### The data

/-- A sequence of blocks given one by one is chained block to block from what `CHAIN` held, in command order:
`c_i = E_K(p_i ^ c_(i-1))` to encrypt and `p_i = D_K(c_i) ^ c_(i-1)` to decrypt (R189). -/
def Obligations.BlocksAreChained : Prop :=
  ∀ (s : State) (blocks : List Block), s.life = .ready →
    (s.dir = .encrypt →
      runCommands (blocks.map fun p => .xform (split8 p)) s = .next { s with
        chain := (cbcEncrypt (feistelCore tables s.keys .encrypt) s.chain blocks).getLastD s.chain
        outbox := s.outbox ++
          (cbcEncrypt (feistelCore tables s.keys .encrypt) s.chain blocks).map fun c => 0x00 :: 0x08 :: split8 c }) ∧
    (s.dir = .decrypt →
      runCommands (blocks.map fun c => .xform (split8 c)) s = .next { s with
        chain := blocks.getLastD s.chain
        outbox := s.outbox ++
          (cbcDecrypt (feistelCore tables s.keys .decrypt) s.chain blocks).map fun p => 0x00 :: 0x08 :: split8 p })

/-- The output of `ENCRYPT_STREAM` is the CBC encryption of the message extended with zero bytes, `8 * ceil(m / 8)`
bytes of it, and the engine ends `Disposed` (R200). -/
def Obligations.EncryptStreamIsCbc : Prop :=
  ∀ (s : State) (key iv msg : List Byte),
    s.life = .empty → key.length = 8 → ordinaryKey (join8 key) → iv.length = 8 →
    ∃ t, runCommands (encryptStream key iv msg) s = .next t ∧ t.life = .disposed ∧
      outputData (newResponses s t) =
        bytesOf (cbcEncrypt (encryptUnder (join8 key)) (join8 iv)
          (blocksOf ((msg.length + 7) / 8) (padToBlocks msg))) ∧
      (outputData (newResponses s t)).length = 8 * ((msg.length + 7) / 8)

/-- For a message whose length is a multiple of 8, all blocks by `XFORM` and an empty `XFINAL` give the same output and
the same engine as the cut of `ENCRYPT_STREAM`, but for the number of responses (R200). -/
def Obligations.BothCutsOfAStreamAgree : Prop :=
  ∀ (s : State) (dir : Direction) (key iv msg : List Byte),
    s.life = .empty → key.length = 8 → ordinaryKey (join8 key) → iv.length = 8 → msg.length % 8 = 0 →
    ∃ t u, runCommands (streamCommands dir key iv msg) s = .next t ∧
      runCommands (.construct dir key iv :: (dataCommands (msg.length / 8) msg ++ [.dispose])) s = .next u ∧
      outputData (newResponses s t) = outputData (newResponses s u) ∧ u = { t with outbox := u.outbox }

/-- `DECRYPT_STREAM`: of a multiple of 8 bytes the output is the CBC decryption, as long as the input; otherwise the
leading full blocks have been emitted when `XFINAL` answers `IncompleteFinalBlock` (R201). -/
def Obligations.DecryptStreamIsCbc : Prop :=
  ∀ (s : State) (key iv ct : List Byte),
    s.life = .empty → key.length = 8 → ordinaryKey (join8 key) → iv.length = 8 →
    ∃ t, runCommands (decryptStream key iv ct) s = .next t ∧ t.life = .disposed ∧
      outputData (newResponses s t) =
        bytesOf (cbcDecrypt (decryptUnder (join8 key)) (join8 iv) (blocksOf (ct.length / 8) ct)) ∧
      (outputData (newResponses s t)).length = 8 * (ct.length / 8) ∧
      (ct.length % 8 ≠ 0 → ∃ frames, newResponses s t = frames ++ [[0x06, 0x00], [0x00, 0x00]])

/-- Decrypting an encrypted message, each on an engine of its own, gives the message back, with the zero bytes that
filled its last block; a message of a multiple of 8 bytes comes back as it was (R202). -/
def Obligations.StreamRoundTrip : Prop :=
  ∀ (s₁ s₂ : State) (key iv msg : List Byte),
    s₁.life = .empty → s₂.life = .empty → key.length = 8 → ordinaryKey (join8 key) → iv.length = 8 →
    ∃ t₁ t₂, runCommands (encryptStream key iv msg) s₁ = .next t₁ ∧
      runCommands (decryptStream key iv (outputData (newResponses s₁ t₁))) s₂ = .next t₂ ∧
      outputData (newResponses s₂ t₂) = msg ++ List.replicate ((8 - msg.length % 8) % 8) 0 ∧
      (msg.length % 8 = 0 → outputData (newResponses s₂ t₂) = msg)

/-- `GENKEY` returns the first draw that is neither weak nor semi-weak, whatever the source draws, and fails only when
every draw it was allowed was refused (R198). The bound on the draws, and so the clause that says when there is no key,
is the model's choice (assumption log 9). -/
def Obligations.GeneratedKeysAreOrdinary : Prop :=
  ∀ (source : Nat → List Byte) (fuel draw : Nat),
    (∀ key next, genKeyFrom source fuel draw = some (key, next) →
      ordinaryKey (join8 key) ∧ ∃ n, draw ≤ n ∧ n < draw + fuel ∧ key = source n ∧ next = n + 1 ∧
        ∀ m, draw ≤ m → m < n → ¬ ordinaryKey (join8 (source m))) ∧
    (genKeyFrom source fuel draw = none ↔
      ∀ m, draw ≤ m → m < draw + fuel → ¬ ordinaryKey (join8 (source m)))
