-- ==== Sys2Proof/Machine/Text.lean ====
section
/-! DEFINITION. The textual form of commands and responses (`30_encoding.md` R82), as lists of characters. How many
spaces stand between two fields, and `empty` for every empty byte string, are a DESIGN CHOICE, safe (assumption log
13). -/

namespace Sys2Proof.Machine

/-- A hexadecimal digit (R12). -/
def hexDigit (n : Nat) : Char := "0123456789ABCDEF".toList.getD (n % 16) '0'

/-- A byte as a hexadecimal pair (R12). -/
def hexByte (b : Byte) : List Char := [hexDigit (b.toNat / 16), hexDigit b.toNat]

/-- A byte string as hexadecimal pairs in order, byte 0 first; `empty` for none (R12, R82). -/
def hexBytes : List Byte → List Char
  | [] => "empty".toList
  | [b] => hexByte b
  | b :: rest => hexByte b ++ ' ' :: hexBytes rest

/-- `ENC` or `DEC` (R82). -/
def directionText : Direction → List Char
  | .encrypt => "ENC".toList
  | .decrypt => "DEC".toList

/-- `other(code)` (R82). -/
def otherText (code : Byte) : List Char := "other(".toList ++ hexByte code ++ ")".toList

/-- `CBC` or `other(code)` (R82). -/
def modeText : CipherMode → List Char
  | .cbc => "CBC".toList
  | .other code => otherText code

/-- `ZERO` or `other(code)` (R82). -/
def paddingText : Padding → List Char
  | .zeroFill => "ZERO".toList
  | .other code => otherText code

/-- The textual form of a command: the mnemonic, then its operands (R82). -/
def commandText : Instr → List Char
  | .construct dir key iv =>
    "CONSTRUCT ".toList ++ directionText dir ++ ", key=".toList ++ hexBytes key ++ ", iv=".toList ++ hexBytes iv
  | .xform data => "XFORM ".toList ++ hexBytes data
  | .xfinal data => "XFINAL ".toList ++ hexBytes data
  | .dispose => "DISPOSE".toList
  | .isweak key => "ISWEAK ".toList ++ hexBytes key
  | .issemiweak key => "ISSEMIWEAK ".toList ++ hexBytes key
  | .config mode pad => "CONFIG mode=".toList ++ modeText mode ++ ", pad=".toList ++ paddingText pad

/-- The name of a status (R79, R82). -/
def statusText : Status → List Char
  | .ok => "OK".toList
  | .invalidKeySize => "InvalidKeySize".toList
  | .invalidIVSize => "InvalidIVSize".toList
  | .weakKey => "WeakKey".toList
  | .semiWeakKey => "SemiWeakKey".toList
  | .invalidBlockLength => "InvalidBlockLength".toList
  | .incompleteFinalBlock => "IncompleteFinalBlock".toList
  | .unsupportedPaddingMode => "UnsupportedPaddingMode".toList
  | .unsupportedCipherMode => "UnsupportedCipherMode".toList

/-- The data of an `OK` response to a command, as it is written after the status: the output bytes of `XFORM` and
`XFINAL`, `true` or `false` of the classifiers, nothing for the others (R82). -/
def responseDataText (i : Instr) (data : List Byte) : List Char :=
  match i with
  | .construct _ _ _ => []
  | .xform _ => ' ' :: hexBytes data
  | .xfinal _ => ' ' :: hexBytes data
  | .dispose => []
  | .isweak _ => ' ' :: (if data = [boolByte true] then "true".toList else "false".toList)
  | .issemiweak _ => ' ' :: (if data = [boolByte true] then "true".toList else "false".toList)
  | .config _ _ => []

/-- A command with its response: the command, `->`, the status, and after `OK` the data (R82). -/
def exchangeText (i : Instr) (st : Status) (data : List Byte) : List Char :=
  commandText i ++ " -> ".toList ++ statusText st ++ (if st = .ok then responseDataText i data else [])

end Sys2Proof.Machine
end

### Task requirements
Looking at the entries above, copy out every line in which "tables" occurs.

### Result
        chain := (cbcEncrypt (feistelCore tables s.keys .encrypt) s.chain blocks).getLastD s.chain
          (cbcEncrypt (feistelCore tables s.keys .encrypt) s.chain blocks).map fun c => 0x00 :: 0x08 :: split8 c }) ∧
          (cbcDecrypt (feistelCore tables s.keys .decrypt) s.chain blocks).map fun p => 0x00 :: 0x08 :: split8 p })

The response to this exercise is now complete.